The principles of “aging in place” and Dr. Dennis McCullough’s “slow medicine” can help adult children get unstuck from difficult relational issues when caring for aging parents.

age in place article cover image

Age in Place: What Those Caring for Aging Parents Should Know

Aging in place is a movement to help aging parents stay in their homes for as long as possible.

To achieve this, adult children and their aging parents need to overcome the prevailing belief in society that discussing illness and death is akin to bringing it on. Like any other goal in life, aging in place requires forethought, planning, and discussion.

Age in Place: What Those Caring for Aging Parents Can Do

Adult children can initiate conversations with aging parents early on by asking them about their experience of aging and their view of the future.

They can research legal and financial planning that will help achieve the goals of everyone involved, instead of waiting for a crisis that can take choices away.

Adult children can research and understand communities like Beacon Hill that provide the services people need to age in place.

Slow Medicine: What Those Caring for Aging Parents Should Know

Adult children caring for aging parents need to understand how to prevent medical crises.

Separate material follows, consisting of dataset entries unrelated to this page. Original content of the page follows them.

/-- A ready job that the engine cannot take waits. -/
theorem judgeStart_waits {r : Raise} {s : State} {j : Job} (hu : j.unstarted = true) (hr : j.ready s.set = true)
    (hsale : j.ofSale = false) (hx : s.pen.mode ≠ .idle ∨ s.sst.started = false) :
    judgeStart r { s with job.table := [j] } = { s with job.table := [{ j with mode := j.waiting }] } := by
  have hno : ¬ (s.pen.mode = .idle ∧ s.sst.started = true) := fun h => hx.elim (· h.1) (fun h' => by simp [h'] at h)
  simp [judgeStart, judgeHead, hu, hr, hsale, hno, modJob]

/-- A ready job that the engine can take starts. -/
theorem judgeStart_starts {r : Raise} {s : State} {j : Job} (hu : j.unstarted = true) (hr : j.ready s.set = true)
    (hsale : j.ofSale = false) (hidle : s.pen.mode = .idle) (hstarted : s.sst.started = true) :
    judgeStart r { s with job.table := [j] } = boundary r { s with
      job.table := [{ j with mode := .printing }]
      pen.mode := .printing
      pen.work := some { owner := .job j.number, current := .none, segs := [], row := 0 } } := by
  simp [judgeStart, judgeHead, hu, hr, hsale, hidle, hstarted, startJob, modJob]

/-- A job that has started is not judged. -/
theorem judgeStart_started {r : Raise} {s : State} {j : Job} {l : List Job} (h : s.job.table = j :: l)
    (hu : j.unstarted = false) : judgeStart r s = s := by simp [judgeStart, judgeHead, h, hu]

/-- A job of one RULE that starts prints its first line (R151, R152). -/
theorem judgeStart_rule {r : Raise} {s : State} {j : Job} (hc : s.canPrint) (hu : j.unstarted = true)
    (hr : j.ready s.set = true) (hsale : j.ofSale = false) (hidle : s.pen.mode = .idle) (hstarted : s.sst.started = true)
    (hh : j.heading = false) (he : j.elements = [.rule]) :
    judgeStart r { s with job.table := [j] } =
      { s.firesJob j.number .element 0 .rule [] with job.table := [{ j.taking with mode := .printing }] } := by
  rw [judgeStart_starts hu hr hsale hidle hstarted, boundary_eq,
    atBoundary_rule (j := { j with mode := .printing }) (by exact hc) rfl rfl rfl hh he]
  rfl

/-- A job of one RULE that leaves its UNDERRUN pause prints its first line (R158). -/
theorem endUnderrun_rule {r : Raise} {s : State} {j : Job} (hc : s.canPrint) (hpen : s.pen.mode = .paused .underrun)
    (hwork : s.pen.work = some { owner := .job j.number, current := .none, segs := [], row := 0 })
    (ha : j.isAborted = false) (hh : j.heading = false) (he : j.elements = [.rule]) :
    endUnderrun r { s with job.table := [j] } =
      { s.firesJob j.number .element 0 .rule [] with job.table := [{ j.taking with mode := .printing }] } := by
  rw [endUnderrun, if_pos (by exact hpen), shareMode_one (j := j) .printing (by exact hwork) (by rfl) rfl ha, boundary_eq,
    atBoundary_rule (j := { j with mode := .printing }) (by exact hc) (by exact hwork) (by rfl) rfl hh he]
  rfl

/-! ### JOB_OPEN and JOB_DATA (R147 to R149) -/

theorem role_ofByte_none {b : Byte} (h : 2 < b.toNat) : Role.ofByte b = none := by
  have h0 : b ≠ 0#8 := by bv_omega
  have h1 : b ≠ 1#8 := by bv_omega
  have h2 : b ≠ 2#8 := by bv_omega
  simp [Role.ofByte, h0, h1, h2]

/-- The elements of a payload take the bytes they came in (R146, R149). -/
theorem bytes_append {b : List Byte} {l : List Element} (h : readElements b.length b = some l) (j : Job) :
    Job.bytes { j with elements := j.elements ++ l } = j.bytes + b.length := by
  simp [Job.bytes, readElements_length _ _ _ h]

theorem free_one {s : State} {j : Job} (h : s.job.table = [j]) : s.job.free = 8192 - j.bytes := by
  simp [JobStore.free, h]

/-- JOB_DATA on the only job: its elements are appended, and the job is judged. -/
theorem actJobData_one {r : Raise} {s : State} {job : Byte} {bytes : List Byte} {j : Job} {l : List Element}
    (h0 : job ≠ 0#8) (ht : s.job.table = [j]) (hn : j.number = job.toNat) (hc : j.closed = false)
    (ha : j.isAborted = false) (hl : readElements bytes.length bytes = some l) (hroom : bytes.length ≤ s.job.free) :
    actJobData job bytes r s = (judgeStart r (if j.mode = .paused .underrun then
        endUnderrun r { s with job.table := [{ j with elements := j.elements ++ l }] }
      else { s with job.table := [{ j with elements := j.elements ++ l }] }),
      .reply .ok (job :: be16 bytes.length ++ be16 (s.job.free - bytes.length)) none) := by
  simp only [actJobData, named_one h0 ht hn, hc, ha, hl, if_neg (Nat.not_lt.mpr hroom), Bool.or_self, Bool.false_eq_true,
    if_false, modJob_one _ ht rfl, answer]
  have hfree : JobStore.free { s.job with table := [{ j with elements := j.elements ++ l }] } = s.job.free - bytes.length := by
    rw [free_one ht, Nat.sub_sub, ← bytes_append hl]
    simp [JobStore.free]
  exact congrArg (fun n => (_, Answer.reply .ok (job :: be16 bytes.length ++ be16 n) none)) hfree

theorem jobData_wf {tag job : Byte} {bytes : List Byte} (h1 : 1 ≤ bytes.length) (h2 : bytes.length ≤ 254) :
    (Instr.jobData tag job bytes).wf = true := by simp [Instr.wf, h1, h2]

theorem readElements_ne_nil {b : List Byte} {l : List Element} (h : readElements b.length b = some l) (hb : 1 ≤ b.length) :
    l ≠ [] := by
  rintro rfl
  have hsum := readElements_length _ _ _ h
  simp only [List.map_nil, List.sum_nil] at hsum
  omega

/-- What an accepted JOB_DATA on the only job answers, with the job judged as it stands then (R149). -/
theorem exec_jobData_one {tag job : Byte} {bytes : List Byte} {s t : State} {j : Job} {l : List Element} (hs : s.ready)
    (hlo : 1 ≤ bytes.length) (hhi : bytes.length ≤ 254) (h0 : job ≠ 0#8) (ht : s.job.table = [j]) (hn : j.number = job.toNat)
    (hc : j.closed = false) (ha : j.isAborted = false) (hl : readElements bytes.length bytes = some l)
    (hroom : bytes.length ≤ s.job.free) (hm : j.mode = .filling) (hlink : t.link = s.link)
    (h : ∀ q, judgeStart raiseLoud { { s with link.inExec := some q, lpm.idle := 0 } with
      job.table := [{ j with elements := j.elements ++ l }] } = { t with link.inExec := some q, lpm.idle := 0 }) :
    exec (.jobData tag job bytes) s = .next
      (t.answered tag 0x71#8 .ok (job :: be16 bytes.length ++ be16 (s.job.free - bytes.length))) := by
  refine exec_answers_of_ready (jobData_wf hlo hhi) rfl hs hlink fun q => ?_
  have hnot : j.mode ≠ .paused .underrun := by simp [hm]
  show actJobData job bytes raiseLoud _ = _
  rw [actJobData_one h0 (by exact ht) hn hc ha hl (by exact hroom), if_neg hnot, h q]

/-- Settles O49, by the checks of the two actions, the number picked, and the head job judged. -/
theorem jobOpenedAndFilled : Obligations.JobOpenedAndFilled := by
  refine ⟨fun tag role s hs => ⟨fun h => ?role, fun h0 h => ?sale, fun h1 h => ?snapshot, fun h2 h => ?full,
      fun x hx hlen h1 h255 hreceipt hreprint => ?opened⟩,
    fun tag job bytes s hs hlo hhi => ⟨fun h => ?zero, fun h0 h => ?missing, fun j h0 ht hn => ⟨fun h => ?shut,
      fun hc ha hl => ?unread, fun l hc ha hl => ⟨fun h => ?room, fun hroom hm hp => ⟨?held, bytes_append hl j⟩,
      fun hroom hm hp hsale hx => ?waits, fun hroom hm hp hsale hx => ?settles⟩⟩⟩,
    fun tag job j s hs h0 ht hn hc he hh hcan => ⟨fun hm hp hsale hidle hwork hstarted => ?starts, fun hm hpen hwork => ?resumes⟩⟩
  case opened =>
    obtain ⟨hn1, hn255, hfree, hnext⟩ := pickNumber_spec s.job hlen s.job.next h1 h255
    refine ⟨s.job.pickNumber 4 s.job.next, hn1, hn255, hfree, hnext, exec_answers_of_ready rfl rfl hs rfl fun q => ?_⟩
    have hchecks : openRefusal x { s with link.inExec := some q, lpm.idle := 0 } = none := by
      have hroom : ¬ 4 ≤ s.job.table.length := by omega
      cases x with
      | receipt =>
        obtain ⟨hstate, hdone, hnone⟩ := hreceipt rfl
        have hany : (s.job.table.any fun j => j.ofSale && !j.isAborted) = false := by
          rw [List.any_eq_false]
          intro j hj
          simp [Job.ofSale, hnone j hj]
        have hno : ¬ (s.txn.state ≠ .opened ∧ s.txn.state ≠ .tender ∧ s.txn.state ≠ .settled) := by
          rintro ⟨a, b, c⟩
          rcases hstate with h | h | h <;> contradiction
        simp only [openRefusal, if_neg hno, hany, hdone, Bool.or_self, Bool.false_eq_true, if_false, if_neg hroom]
      | reprint =>
        obtain ⟨v, hv⟩ := Option.ne_none_iff_exists'.mp (hreprint rfl)
        simp only [openRefusal, hv, Option.isNone_some, Bool.false_eq_true, if_false, if_neg hroom]
      | free => simp only [openRefusal, if_neg hroom]
    simp only [requestAction, actJobOpen, hx, hchecks]
    rfl
  case held =>
    have hr : Job.ready { j with elements := j.elements ++ l } s.set = false := by simp [Job.ready, hc, hp]
    have hu : Job.unstarted { j with elements := j.elements ++ l } = true := by simp [Job.unstarted, hm]
    refine exec_jobData_one hs hlo hhi h0 ht hn hc ha hl hroom hm rfl fun q => ?_
    rw [judgeStart_unready hu (by exact hr), ← hm]
  case waits =>
    have hr : Job.ready { j with elements := j.elements ++ l } s.set = true := by
      simp [Job.ready, hp, readElements_ne_nil hl hlo]
    have hu : Job.unstarted { j with elements := j.elements ++ l } = true := by simp [Job.unstarted, hm]
    have hw : Job.waiting { j with elements := j.elements ++ l } = .filling := by simp [Job.waiting, hc]
    refine exec_jobData_one hs hlo hhi h0 ht hn hc ha hl hroom hm rfl fun q => ?_
    rw [judgeStart_waits hu (by exact hr) (by exact hsale) (by exact hx), hw, ← hm]
  case settles =>
    have hr : Job.ready { j with elements := j.elements ++ l } s.set = true := by
      simp [Job.ready, hp, readElements_ne_nil hl hlo]
    have hu : Job.unstarted { j with elements := j.elements ++ l } = true := by simp [Job.unstarted, hm]
    refine exec_jobData_one hs hlo hhi h0 ht hn hc ha hl hroom hm rfl fun q => ?_
    exact judgeStart_settles hu (by exact hr) (by exact hsale) (by exact hx)
  case starts =>
    have ha : j.isAborted = false := by simp [Job.isAborted, hm]
    have hfree : s.job.free = 8192 := by simp [free_one ht, Job.bytes, he]
    have hr : Job.ready { j with elements := j.elements ++ [.rule] } s.set = true := by simp [Job.ready, hp]
    have hu : Job.unstarted { j with elements := j.elements ++ [.rule] } = true := by simp [Job.unstarted, hm]
    have h := exec_jobData_one (t := { s.firesJob j.number .element 0 .rule [] with
        job.table := [{ Job.taking { j with elements := [.rule] } with mode := .printing }] }) (bytes := [3#8]) (tag := tag)
      hs (by decide) (by decide) h0 ht hn hc ha rfl (by simp [hfree]) hm rfl fun q => by
        rw [judgeStart_rule (by exact hcan) hu (by exact hr) (by exact hsale) (by exact hidle) (by exact hstarted)
          (by exact hh) (by simp [he]), he]
        rfl
    rw [hfree] at h
    exact h
  case resumes =>
    have ha : j.isAborted = false := by simp [Job.isAborted, hm]
    have hfree : s.job.free = 8192 := by simp [free_one ht, Job.bytes, he]
    refine exec_answers_of_ready (t := { s.firesJob j.number .element 0 .rule [] with
      job.table := [{ Job.taking { j with elements := [.rule] } with mode := .printing }] }) rfl rfl hs rfl fun q => ?_
    show actJobData job [3#8] raiseLoud _ = _
    rw [actJobData_one (l := [.rule]) h0 (by exact ht) hn hc ha rfl (by show 1 ≤ s.job.free; omega), if_pos hm]
    rw [endUnderrun_rule (by exact hcan) (by exact hpen) (by exact hwork) (by exact ha) (by exact hh) (by simp [he]), judgeStart_started rfl rfl]
    show (_, Answer.reply .ok (job :: be16 1 ++ be16 (s.job.free - 1)) none) = _
    rw [he, hfree]
    rfl
  case zero =>
    refine refuses_of_ready (jobData_wf hlo hhi) rfl hs fun q => ?_
    subst h
    rfl
  case missing =>
    refine refuses_of_ready (jobData_wf hlo hhi) rfl hs fun q => ?_
    simp only [requestAction, actJobData, named_of_job, named_none h0 h]
  case shut =>
    refine refuses_of_ready (jobData_wf hlo hhi) rfl hs fun q => ?_
    rcases h with h | h <;> simp [requestAction, actJobData, named_one h0 ht hn, h]
  case unread =>
    refine refuses_of_ready (jobData_wf hlo hhi) rfl hs fun q => ?_
    simp [requestAction, actJobData, named_one h0 ht hn, hc, ha, hl]
  case room =>
    refine refuses_of_ready (jobData_wf hlo hhi) rfl hs fun q => ?_
    simp [requestAction, actJobData, named_one h0 ht hn, hc, ha, hl, h]
  all_goals refine refuses_of_ready rfl rfl hs fun q => ?_
  case role => simp only [requestAction, actJobOpen, role_ofByte_none h]
  case sale =>
    subst h0
    have hno : openRefusal .receipt { s with link.inExec := some q, lpm.idle := 0 } = some .refusedState := by
      rcases h with h | h <;> simp [openRefusal, h]
    simp only [requestAction, actJobOpen, Role.ofByte, if_true, hno]
  case snapshot =>
    subst h1
    have hno : openRefusal .reprint { s with link.inExec := some q, lpm.idle := 0 } = some .refusedNotFound := by
      simp [openRefusal, h]
    have hrole : Role.ofByte 1#8 = some .reprint := rfl
    simp only [requestAction, actJobOpen, hrole, hno]
  case full =>
    subst h2
    have hno : openRefusal .free { s with link.inExec := some q, lpm.idle := 0 } = some .refusedFull := if_pos h
    have hrole : Role.ofByte 2#8 = some .free := rfl
    simp only [requestAction, actJobOpen, hrole, hno]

Slow medicine teaches that the current medical protocols in our society are often not in the best interests of the elderly. In most cases, they cater to the needs of doctors, insurers, and younger people.

The prevailing medical paradigm teaches that everything that can be tried should be tried at all costs. This ignores the fact that death is a natural part of life, and an individual is more than just an illness.

Elderly individuals have needs unique to their age that are not taken into account in health care. For example, it can take an older adult twice as long to recover from a simple procedure than a person at mid-life. Yet insurers do not honor this.

Slow Medicine: What Adult Children Caring for Aging Parents Can Do

Slow medicine emphasizes developing a “Circle of Concern” – the friends, neighbors, adult children, doctors, nurses, and other support persons aging parents must rely upon to prevent crises and help them stay in their homes longer.

Adult children can help this type of trust develop over time by starting a conversation about health care early on and listening instead of pushing. Aging parents will be more likely to confide in adult children and doctors if they see them as collaborators and not dictators who will push difficult and taxing medical procedures on them.

When an elderly parent complains of being tired or slowing down, adult children need not tell their parents that he or she is “giving in” or “giving up.” Adult children need to accept the facts of aging.

Aging parents have slowed down cognitively. There may be hearing and vision loss. They are more apt to withdraw than to open up in a crowd of visitors. Adult children may need to spend one-on-one time with each parent to truly understand what is going on.

If adult children understand what to expect practically and medically, the latter part of their aging parents’ lives can be a healing time of connection, rather than a terrible burden being carried by an adult child alone. Slow medicine and aging in place resources can help.